Reviewer for our Path Profiling Implementation

I am a student at the University of Alberta under the
supervision of José Nelson Amaral, and I have been working on
implementing path profiling into LLVM. I have completed my project
and would like to submit it.

We are looking for a reviewer for the path profiling implementation. We
have sent previous requests to the llvmdev list but have so far been
unsuccessful.

Please see the attached patch and associated documentation.

Adam Preuss

path-profiling.patch (122 KB)

ppdoc.pdf (79.5 KB)

As far as I know, none of LLVM's standard passes make use of any profiling information. If we are going to get any value from having profiling support in LLVM, so that it is worth the effort of maintaining that code, we need to figure out how we're going to use it.

In my opinion, it is essential that LLVM passes be able to query the profile information with a standard API, and that they also be able to update the profile information to account for changes to the code (e.g., when a block is duplicated, when a loop is unrolled, etc.). We need to have one API for those things regardless of whether the profile information came from __builtin_expect, simple heuristics, static analysis, or some kind of profile feedback.

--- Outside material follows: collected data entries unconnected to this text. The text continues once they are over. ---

/-- Every port whose expected peer is e is DOWN: this device declares e lost (11 R483). -/
def State.checkLost (s : State) (e : Nat) : State :=
  let ps := (List.range 16).filter fun p => decide ((s.link p).role ≠ 0) && decide ((s.link p).expect = e)
  if ps.all fun p => decide ((s.link p).phase = .down) then
    let n := s.fab.notice + 1
    let m : MsgHead := ⟨0, Fin.ofNat 512 s.device, 0, BitVec.ofNat 16 e, n⟩
    let t := (s.setFab { s.fab with notice := n, seen := s.fab.seen ++ [(s.device, n)] }).markLost e
    t.floodLost m
  else s

/-- The request that a response answers. -/
def State.outReq (s : State) (m : MsgHead) : Option OutReq :=
  s.fab.out.find? fun r => decide (r.tag = m.mtag.toNat) && decide (r.dev = m.src.toNat)
def State.dropReq (s : State) (r : OutReq) : State := s.setFab { s.fab with out := s.fab.out.filter (· ≠ r) }

/-- The tag of a request's MTAG (11 R462). -/
def reqTag (kind : Nat) (m : MsgHead) : Nat := if kind = 1 then m.mtag.toNat % 2 ^ 13 else m.mtag.toNat

/-- The request of a tag fails its item with FAILED_LINK (11 R484, R485). -/
def State.failReq (s : State) (tag : Nat) : State :=
  match s.fab.out.find? fun r => decide (r.tag = tag) with
  | none => s
  | some r => (s.dropReq r).failItem r.q r.k (s.failLink r.dev)

/-- A waiting message takes the path that route now gives. One without a path is discarded, and where it is a request, this device's
own item fails, or its source is answered UNREACHABLE (11 R482, R484). -/
def State.reroute (s : State) (kind : Nat) (m : MsgHead) (data : List Line) : State :=
  match s.route m.src m.dst m.hops with
  | .port p => s.sendOn p kind m data
  | _ =>
    if kindVc kind ≠ 0 then s
    else if m.src.toNat = s.device then s.failReq (reqTag kind m)
    else s.originate 0x16 m.src (reqTag kind m) 0 []

/-- A port becomes DOWN: its replay buffer goes, waiting messages take the path that route then gives, and a neighbour whose
every port is DOWN is lost (11 R475, R482, R483). -/
def State.linkDown (s : State) (p : Nat) : State :=
  let x := s.link p
  let msgs := waitingMsgs x.txq
  let t := (s.putLink p { x.fresh s.now with phase := .down, routed := false, failsInRow := 0,
                                             downs := satAdd 255 x.downs 1 }).logEvent 0x31 3 p 3 0 0
  (msgs.foldl (fun u m => u.reroute m.1 m.2.1 m.2.2) t).checkLost x.expect

/-- A port's enable (15 R599). -/
def State.linkGate (s : State) (p : Nat) : Bool := s.power.gate0.toNat.testBit (16 + p)
/-- The image gives the port a role, and its enable is 1 (11 R476, 15 R599). -/
def State.linkEnabled (s : State) (p : Nat) : Bool := decide ((s.link p).role ≠ 0) && s.linkGate p

/-- TRAINING: a port begins or joins a training (11 R471); an UP port follows its peer into a sparing (R473). -/
def execTraining (l : Link) (s : State) : Answer :=
  .next (let x := s.link l
    if s.power.phase = .on ∧ s.linkEnabled l ∧ (x.phase = .down ∨ x.phase = .disabled) then
      s.putLink l { x with phase := .training }
    else if s.power.phase = .on ∧ x.phase = .up then s.spare l
    else s)

/-- The identity and the lanes that a training found (11 R471). -/
def LinkSt.trained (x : LinkSt) (r : TrainFact) : LinkSt :=
  { x with healthy := r.lanes, peerValid := x.peerValid || r.locked, peer := if r.locked then r.peer else x.peer }

/-- The end of a training on a port (11 R471, R475). -/
def State.endTraining (s : State) (l : Nat) (r : TrainFact) : State :=
  let x := s.link l
  let y := x.trained r
  let s := if r.locked ∧ r.peer.toNat ≠ x.expect then s.logEvent 0x32 3 l 0 r.peer.toNat 0 else s
  if r.locked ∧ r.peer.toNat = x.expect ∧ 4 ≤ y.healthyCount then
    s.putLink l { y.fresh s.now with phase := .up, failsInRow := 0 }
  else
    let z := { y with trainFails := satAdd 255 y.trainFails 1, failsInRow := y.failsInRow + 1 }
    if z.healthyCount < 4 ∨ 3 ≤ z.failsInRow then (s.putLink l z).linkDown l else s.putLink l z

/-- TRAINING_END: a training succeeds and the port is UP, or it fails; the third failure in a row makes it DOWN (11 R471,
R475). -/
def execTrainingEnd (l : Link) (r : TrainFact) (s : State) : Answer :=
  .next (if (s.link l).phase = .training then s.endTraining l r else s)

/-- A lane of an UP port fails and is retired; a lane in use is replaced by the spare, and with fewer than four the port is DOWN (11
R472, R473, R475). -/
def State.failLane (s : State) (l i : Nat) : State :=
  let x := s.link l
  if x.phase = .up ∧ x.healthy.getLsbD i then
    let y := { x with healthy := x.healthy &&& ~~~(1#5 <<< i) }
    let t := (s.putLink l y).logEvent 0x30 3 l 3 i 0
    if y.healthyCount < 4 then t.linkDown l
    else if i ∈ x.inUse then t.spare l else t
  else s

/-- LANE_FAIL: a lane of an UP port loses signal or PAM4 lock, the DC monitor finds it open or short, or its corrected symbols reach
the limit in a window that is no second of the Tally (11 R472). -/
def execLaneFail (l : Link) (i : Fin 5) (s : State) : Answer := .next (s.failLane l i)

/-- FEC-corrected symbols of a lane in a second that fail it (11 R472). -/
def laneLimit : Nat := 1048576

/-- A second's corrected symbols of a lane: the port's own counter; on an UP port the lane's histogram, and the limit of R472 (11 R472,
R486, 19 R700). -/
def State.laneSample (s : State) (e : Fin 80 × BitVec 32) : State :=
  let p := e.1.val / 5
  let l := e.1.val % 5
  let t := s.putLink p { s.link p with laneCE := vset (s.link p).laneCE l (sat32 (vget (s.link p).laneCE l 0) e.2.toNat) }
  if (s.link p).phase = .up then
    let u := t.tallyBin (0x1000 + 48 * e.1.val + 4 * laneBin e.2.toNat) (49 + e.1.val) 1
    if laneLimit ≤ e.2.toNat then u.failLane p l else u
  else t

/-- TALLY_SAMPLE: one second's samples (19 R700, R701, R704); a lane that is not listed corrected nothing. -/
def execTallySample (lanes : List (Fin 80 × BitVec 32)) (s : State) : Answer :=
  .next (if !s.alwaysOnPowered || !s.sampleDue then s
    else
      let t := s.setTally { s.tally with sampled := s.now }
      let t := t.tallyAdd t.secsOffset 1
      let t := t.tallyBin (0x300 + 4 * vinBin t.power.vin) 0 1
      if t.power.phase = .on then
        let t := (List.range 40).foldl (fun u i => u.tallyBin (0x400 + 64 * i + 4 * tempBin (vget u.power.temps i 0)) (1 + i) 1) t
        let idle := (List.finRange 80).filter fun i => !lanes.any fun e => decide (e.1 = i)
        (lanes ++ idle.map fun i => (i, 0)).foldl State.laneSample t
      else t)

/-- SPARING_END: the senders replay, and the port is UP (11 R473). -/
def execSparingEnd (l : Link) (s : State) : Answer :=
  .next (let x := s.link l
    if x.phase = .sparing then
      let t := s.putLink l { x with phase := .up, lastAseq := s.now }
      (t.emitFlits l (x.replay.map fun f => mkFlit 1 (readHead f).vc (readHead f).fseq x.aseq 0 (flitPayload f))).pumpLink l
    else s)

/-- SPARING_TIMEOUT: a sparing that has not ended within 200,000 ticks makes the port DOWN (11 R473, R475). -/
def execSparingTimeout (l : Link) (s : State) : Answer :=
  .next (let x := s.link l
    if x.phase = .sparing ∧ 200000 ≤ (s.now - x.since).toNat then s.linkDown l else s)

/-- REPLAY_TIMEOUT: no progress for 1,000 ticks while flits are buffered: a replay from the oldest; the eighth in a row without
progress is followed by a retrain (11 R467). -/
def execReplayTimeout (l : Link) (s : State) : Answer :=
  .next (let x := s.link l
    if x.phase = .up ∧ x.replay ≠ [] ∧ 1000 ≤ (s.now - x.lastAseq).toNat then
      let t := s.emitFlits l (x.replay.map fun f => mkFlit 1 (readHead f).vc (readHead f).fseq x.aseq 0 (flitPayload f))
      (t.putLink l { t.link l with lastAseq := s.now }).replayed l
    else s)

/-- RETRAIN: a write of LP_CTL.RETRAIN (11 R473, R486). -/
def execRetrain (l : Link) (s : State) : Answer :=
  .next (if !s.barOpen ∨ !s.linkGate l then s else match (s.link l).phase with
    | .up => s.spare l
    | .down => if s.linkEnabled l then s.putLink l { s.link l with phase := .training } else s
    | _ => s)

/-! ## Requests of another device -/

/-- The local address of a request's line i. -/
def msgLine (m : MsgHead) (i : Nat) : Nat := m.arg.toNat % 2 ^ 42 / 64 * 64 + 64 * i

/-- The response of a KIND to a request. -/
def State.respond (s : State) (kind : Nat) (m : MsgHead) (tag arg : Nat) (data : List Line) : State :=
  s.originate kind m.src tag arg data

/-- What the target finds at one line of a request: the failing response's KIND, if any (07 R268, R274, R292, 11 R462). -/
def State.peerLine (s : State) (right a n : Nat) : Option Nat :=
  match s.region a with
  | .hole => some 0x13
  | .control => some 0x13
  | _ =>
    if !s.mem.peer.grants right false a then some 0x13
    else if s.gatedAt a then some 0x14
    else if s.isUe a && (decide (right = rightR) || decide (n < 64)) then some 0x15
    else none

/-- The first failing line of a request, with its response. -/
def State.peerFail (s : State) (right : Nat) (m : MsgHead) (count n : Nat) : Option (Nat × Nat) :=
  (List.range count).findSome? fun i => (s.peerLine right (msgLine m i) n).map fun k => (k, msgLine m i)

/-- The failing response to a request (11 R464). -/
def State.refuse (s : State) (m : MsgHead) (tag : Nat) (f : Nat × Nat) : State :=
  (if f.1 = 0x15 then s.ueRead f.2 2 else s).respond f.1 m tag (s.device * 2 ^ 42 + f.2) []

/-- Room for a request's lines in the sort queues of the hubs that own them (07 R302). -/
def State.room (s : State) (m : MsgHead) (count : Nat) : Bool :=
  (List.range count).all fun i => decide ((s.hub (s.hubOf (msgLine m i))).sorted.length < 65536)

/-- A request for this device waits, where it stands in its port's buffer, for room at its hub (07 R302). -/
def State.mustWait (s : State) (m : MsgHead) (count : Nat) : Bool := decide (m.dst.toNat = s.device) && !s.room m count
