/-! ## The reference -/

/-- REFERENCE_LOSS: SCLK moves to the RC oscillator, the PLL holds over, and steps 1 to 3 of a warm reset run (15 R588, R589, 19
R700). -/
def execReferenceLoss (s : State) : Answer :=
  .next (if s.power.phase ≠ .on ∨ !s.power.refOk ∨ s.start.step < 4 then s
    else
      let t := s.setPower { s.power with refOk := false, holdover := true, losses := satAdd 255 s.power.losses 1 }
      let t := (t.tallyAdd 0xA8 1).logEvent 0x52 0 0 3 0 0
      let t := if t.commanding then t.beginReset 4 else t
      t.setFault { t.fault with hold := true })

/-- REFERENCE_RETURN: the reference is counted again, SCLK returns to the root, and the warm reset may go on (15 R587, R590). -/
def execReferenceReturn (s : State) : Answer :=
  .next (if s.power.refOk ∨ s.power.phase ≠ .on then s
    else (s.setPower { s.power with refOk := true, holdover := false }).setFault { s.fault with hold := false })

/-- HOLDOVER_END: the compute dies stop at once; items not yet recorded get FAILED_RESET (15 R591). -/
def execHoldoverEnd (s : State) : Answer :=
  .next (if s.power.refOk ∨ !s.fault.hold ∨ s.fault.pending.isNone then s
    else
      let t := s.failAll ⟨0x13, 0, none⟩
      (t.busySites.foldl (fun u c => u.putCore c (u.core c).freed) t).endOpen)

/-! ## CLKOBS -/

/-- The smallest N of a source (15 R593). -/
def obsMin (src : Nat) : Nat := if src = 1 ∨ src = 8 then 4 else 3
/-- Instances of a source; those that ignore SEL take any (15 R593). -/
def obsCount (src : Nat) : Nat :=
  if src = 0 then 24 else if src = 2 ∨ src = 6 ∨ src = 7 then 8 else if src = 8 then 16 else if src = 9 then 2 else 32

/-- CLK_OBS_WRITE: source, instance and division; N is taken as R593 clamps it (15 R592, R593, R617). -/
def execClkObsWrite (v : Word) (s : State) : Answer :=
  .next (let src := bitsOf v.toNat 15 12
    let sel := bitsOf v.toNat 20 16
    let n := min 16 (max (obsMin src) (bitsOf v.toNat 4 0))
    if !s.barOpen ∨ !s.power.stat1.toNat.testBit 11 ∨ 9 < src ∨ obsCount src ≤ sel then s
    else s.setPower { s.power with obs := BitVec.ofNat 32 (sel * 65536 + src * 4096 + n) })

/-! ## Gates -/

/-- UPDATE items with a block of a gated unit still to do stop (15 R597, 21 R741). -/
def State.gateUpdates (s : State) : State :=
  s.openItems.foldl (fun t e =>
    match t.upd? e.1 e.2 with
    | none => t
    | some (_, w) =>
      let u := readUpd w.desc
      match (u.blocks.filter fun b => !w.finished.elem b).find? fun b => !t.power.gate1.toNat.testBit (t.oxOf u b) with
      | some b => t.failItem e.1 e.2 (failGated (u.par b))
      | none => t) s

/-- Ports whose enable is 0 carry no routed traffic (15 R597, R599). -/
def State.gateLinks (s : State) : State :=
  (List.range 16).foldl (fun t p =>
    if t.power.gate0.toNat.testBit (16 + p) then t else t.putLink p { t.link p with routed := false }) s

/-- Held records are tried again at a change of a gate enable (09 R388). -/
def State.drainAll (s : State) : State := s.queues.foldl (fun t e => t.drain e.1) s

/-- New enables: a block switched on is on at once, but for an LPDDR5X group, which is on when it is ready; the Tally writer and
CLKOBS follow at once (15 R594, R597, R598, R601). -/
def State.setGates (s : State) (g : Word) (g1 : BitVec 12) : State :=
  let p := s.power
  let due := g1.toNat.testBit 10 && !p.gate1.toNat.testBit 10
  let t := s.setPower { p with gate0 := g, gate1 := g1, stat0 := p.stat0 ||| (g &&& 0xFFFF00FF#32),
                               stat1 := ((p.stat1 ||| g1) &&& 0x3FF#12) ||| (g1 &&& 0xC00#12) }
  let t := t.setTally { t.tally with writeDue := t.tally.writeDue || due }
  t.gateLinks.gateUpdates.drainAll

/-- PWR_GATE_WRITE: PWR_GATE0, or with `hi` PWR_GATE1; a port cannot gate itself (15 R597, R600, R617). -/
def execPwrGateWrite (p : Port) (hi : Bool) (v : Word) (s : State) : Answer :=
  .next (if !s.barOpen then s
    else if hi then s.setGates s.power.gate0 (v.setWidth 12 ||| (1#12 <<< (8 + p.val))) else s.setGates v s.power.gate1)

/-- A KE item whose bucket has begun and has a line of a hub under way (12 R519). -/
def State.hveBusy (s : State) (h : Nat) : Bool :=
  s.queues.any fun e => e.2.items.any fun i => i.live && (match i.work with
    | .ke w => w.begun && w.lines.any fun l => decide (s.hubOf (w.dst + (if l.1 = flagIdx then 0 else 64 * l.1)) = h)
    | _ => false)

/-- The work that a block still has in it has ended (15 R597). -/
def State.blockIdle (s : State) (b : Nat) : Bool :=
  if b < 8 then !s.hveBusy b
  else if b < 16 then (s.hub (b - 8)).reqs.all fun r => decide (64 * r.line < lpBase)
  else if b < 32 then decide ((s.link (b - 16)).replay = []) && decide ((s.link (b - 16)).txq = [])
  else true

/-- A port that is switched off: DISABLED (15 R596, R599). -/
def State.linkOff (s : State) (p : Nat) : State :=
  s.putLink p { (s.link p).fresh s.now with phase := .disabled, routed := false }

/-- GATE_OFF: a block whose enable is 0 switches off; bits 0 to 31 are PWR_GATE0's and the rest PWR_GATE1's (15 R597). -/
def execGateOff (b : Fin 44) (s : State) : Answer :=
  .next (let n := b.val
    let p := s.power
    let enabled := if n < 32 then p.gate0.toNat.testBit n else p.gate1.toNat.testBit (n - 32)
    let on := if n < 32 then p.stat0.toNat.testBit n else p.stat1.toNat.testBit (n - 32)
    if enabled || !on || !s.blockIdle n then s
    else
      let t := s.setPower (if n < 32 then { p with stat0 := p.stat0 &&& ~~~(1#32 <<< n) }
        else { p with stat1 := p.stat1 &&& ~~~(1#12 <<< (n - 32)) })
      if 16 ≤ n ∧ n < 32 then t.linkOff (n - 16)
      else if n = 40 ∨ n = 41 then
        (if (t.pcie (n - 40)).speed = 0 then t else t.portDown (n - 40))
      else t)

/-- LPDDR5X_GROUP_READY: a group enabled again serves accesses (15 R598); one that start-up could not train does not (log 51). -/
def execLpddr5xGroupReady (h : Hub) (s : State) : Answer :=
  .next (if !s.lpGated h then s.setPower { s.power with stat0 := s.power.stat0 ||| (1#32 <<< (8 + h.val)) }
    else s)

/-! ## Sensors and the limiter -/

/-- A unit's throttle, release and trip thresholds in quarter degrees: logic dies 0 to 31, stacks 32 to 39 (15 R608). -/
def tripAt (i : Nat) : Int := if i < 32 then 440 else 420
def throttleAt : Int := 380
def releaseAt : Int := 360

/-- SENSOR_FAULT: sensor i of logic die u reads open or shorted; with both failed the die is at its trip temperature (15 R607). -/
def execSensorFault (u : Fin 32) (i : Fin 2) (s : State) : Answer :=
  .next (if s.power.phase ≠ .on ∨ s.sensorBad u i then s
    else
      let t := s.setPower { s.power with sensors := s.power.sensors ||| (1#64 <<< (2 * u.val + i.val)) }
      let t := if t.sensorBad u 0 && t.sensorBad u 1 then t.setPower { t.power with temps := vset t.power.temps u 440 } else t
      if u.val < 24 then t.logEvent 0x50 5 u 3 0 0 else t.logEvent 0x50 2 (u.val - 24) 3 0 0)
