/-! ## QE_ -/

/-- WAITING: on a pending LINK with every accepted item started (09 R346). -/
def QueueSt.waits (x : QueueSt) : Bool :=
  (match x.pos with | .watch _ => true | _ => false) && x.items.all fun i => decide (i.phase ≠ .notStarted)

/-- STATE of QE_Q_CTL; CLOSED until start-up ends (09 R404, 16 R623). -/
def State.queueState (s : State) (q : Nat) : Nat :=
  let x := s.queue q
  if !s.started then 0
  else match x.st with
    | .closed => 0
    | .idle => 1
    | .running => if x.waits then 3 else 2
    | .stopped => 4
    | .preempting => 5
    | .preempted => 6

/-- A queue's registers (09 R404, 14 R576). -/
def State.regQueue (s : State) (q o : Nat) : Nat :=
  let x := s.queue q
  if o = 0 then s.qOwner q * 2 ^ 31 + s.queueState q * 2 ^ 28 + x.prio.toNat * 2 ^ 26 + b01 x.ringHeld * 2 ^ 25
  else if o = 8 then half x.start.toNat false else if o = 0xC then half x.start.toNat true
  else if o = 0x10 then half x.aseq false else if o = 0x14 then half x.aseq true
  else if o = 0x18 then half x.rseq false else if o = 0x1C then half x.rseq true
  else if o = 0x20 then half x.lseq false else if o = 0x24 then half x.lseq true
  else if o = 0x28 then half x.cqBase.toNat false else if o = 0x2C then half x.cqBase.toNat true
  else if o = 0x30 then x.log2
  else if o = 0x34 then x.head.toNat else if o = 0x38 then x.written % 2 ^ 32
  else if o = 0x3C then x.irq.toNat
  else if o = 0x40 then half x.time false else if o = 0x44 then half x.time true
  else if o = 0x48 then x.refuse.toNat
  else if o = 0x4C then b01 x.rebase * 2 ^ 31
  else 0

/-- A herd's KE registers (12 R518). -/
def State.regKe (s : State) (h o : Nat) : Nat :=
  let x := s.keHerd h
  let member := decide ((s.herd h).kind = 2) && (s.herd h).mask.getLsbD s.device
  let stages := if member then (s.rings h).stages s.device else []
  if o = 0 then half x.next.toNat false else if o = 4 then half x.next.toNat true
  else if o = 8 then stages.length * 2 ^ 30 + b01 x.flat * 2 ^ 29
  else if 0xC ≤ o ∧ o < 0x18 then
    match stages[(o - 0xC) / 4]? with
    | some t => 2 ^ 31 + (t.len - 1) * 2 ^ 9 + t.pos
    | none => 0
  else 0

/-- A window's three words (07 R293). -/
def Window.reg (w : Window) (o : Nat) : Nat :=
  if o = 0 then w.base.toNat else if o = 4 then w.limit.toNat else if o = 8 then w.ctl.toNat else 0

/-- A context's windows, as the pending set, and its commit register (07 R290, R293). -/
def State.regCtx (s : State) (x o : Nat) : Nat :=
  if o < 0x100 then (vget (s.ctx x).pending (o / 0x10) Window.off).reg (o % 0x10)
  else if o = 0x100 then b01 (s.commitBusy x) * 2 ^ 31 + (s.ctx x).gen.toNat * 2
  else 0

/-- The QE_ block from 0x008_0000. -/
def State.regQe (s : State) (o : Nat) : Nat :=
  if o < 0x5800 then s.regQueue (o / 0x80) (o % 0x80)
  else if o = 0x6000 then s.takeLast.toNat
  else if 0x20000 ≤ o ∧ o < 0x20800 then s.regKe ((o - 0x20000) / 0x20) ((o - 0x20000) % 0x20)
  else if 0x40000 ≤ o ∧ o < 0x50000 then s.regCtx ((o - 0x40000) / 0x400) ((o - 0x40000) % 0x400)
  else if 0x50000 ≤ o ∧ o < 0x50100 then (vget s.mem.peer ((o - 0x50000) / 0x10) Window.off).reg (o % 0x10)
  else 0

/-! ## Hubs -/

/-- The HVE of a hub, or its update unit, is gated (15 R595). -/
def State.hveGated (s : State) (h : Nat) : Bool := !s.power.gate0.toNat.testBit h
def State.oxOff (s : State) (h : Nat) : Bool := !s.power.gate1.toNat.testBit h

/-- An UPDATE item has a block of the unit still to do (13 R550). -/
def State.oxBusy (s : State) (h : Nat) : Bool :=
  s.openItems.any fun e => match s.upd? e.1 e.2 with
    | none => false
    | some (_, w) => ((readUpd w.desc).blocks.filter fun b => !w.finished.elem b).any fun b => decide (s.oxOf (readUpd w.desc) b = h)

/-- HB_MC_ registers (07 R307); a gated group's fields read zero (15 R595). -/
def State.regMc (s : State) (h o : Nat) : Nat :=
  let x := s.hub h
  let lp := fun n => if s.lpGated h then 0 else n
  if o = 0 then lp (s.start.img.lpMode.toNat * 2 ^ 8) + s.start.img.hbmMode.toNat
  else if o = 4 then
    x.used * 2 ^ 30 + b01 (!x.copying.isEmpty) * 2 ^ 29 + (if x.used = 2 then x.pc1 else 0) * 2 ^ 16 + (if 1 ≤ x.used then x.pc0 else 0) * 2 ^ 8
  else if o = 8 then x.hbmCE.toNat else if o = 0xC then lp x.lpCE.toNat
  else if o = 0x10 then x.ueHbm.toNat * 2 ^ 16 + lp x.ueLp.toNat
  else if o = 0x14 then x.high * 2 ^ 16 + x.inSlots.length
  else if o = 0x18 then x.sorted.length
  else 0

/-- HB_MULE_ registers (08 R343). -/
def State.regMule (s : State) (h o : Nat) : Nat :=
  let x := s.hub h
  if o = 0x100 then (s.mem.streams.filter fun e => decide (e.1 % 8 = h) && decide (e.2.phase ≠ StreamPhase.free)).length
  else if o = 0x104 then x.muleCE.toNat * 2 ^ 16 + x.muleUE.toNat
  else if 0x2000 ≤ o ∧ o < 0x4000 then
    let t := s.stream ((o - 0x2000) / 4 * 8 + h)
    match t.phase with
    | .free => 0
    | .active => 2 ^ 30 + t.ctx * 2 ^ 24
    | .ended => 2 ^ 31 + t.ctx * 2 ^ 24
  else 0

The existing support for profile information does not include such an API, which is at least part of the reason why nothing uses it. Adding path profiling would only make things worse in that it would be yet another format of profiling information. Do you have any thoughts on how to provide an API for LLVM to use and manipulate the path profiling information, in ways that would also apply to other kinds of profile info?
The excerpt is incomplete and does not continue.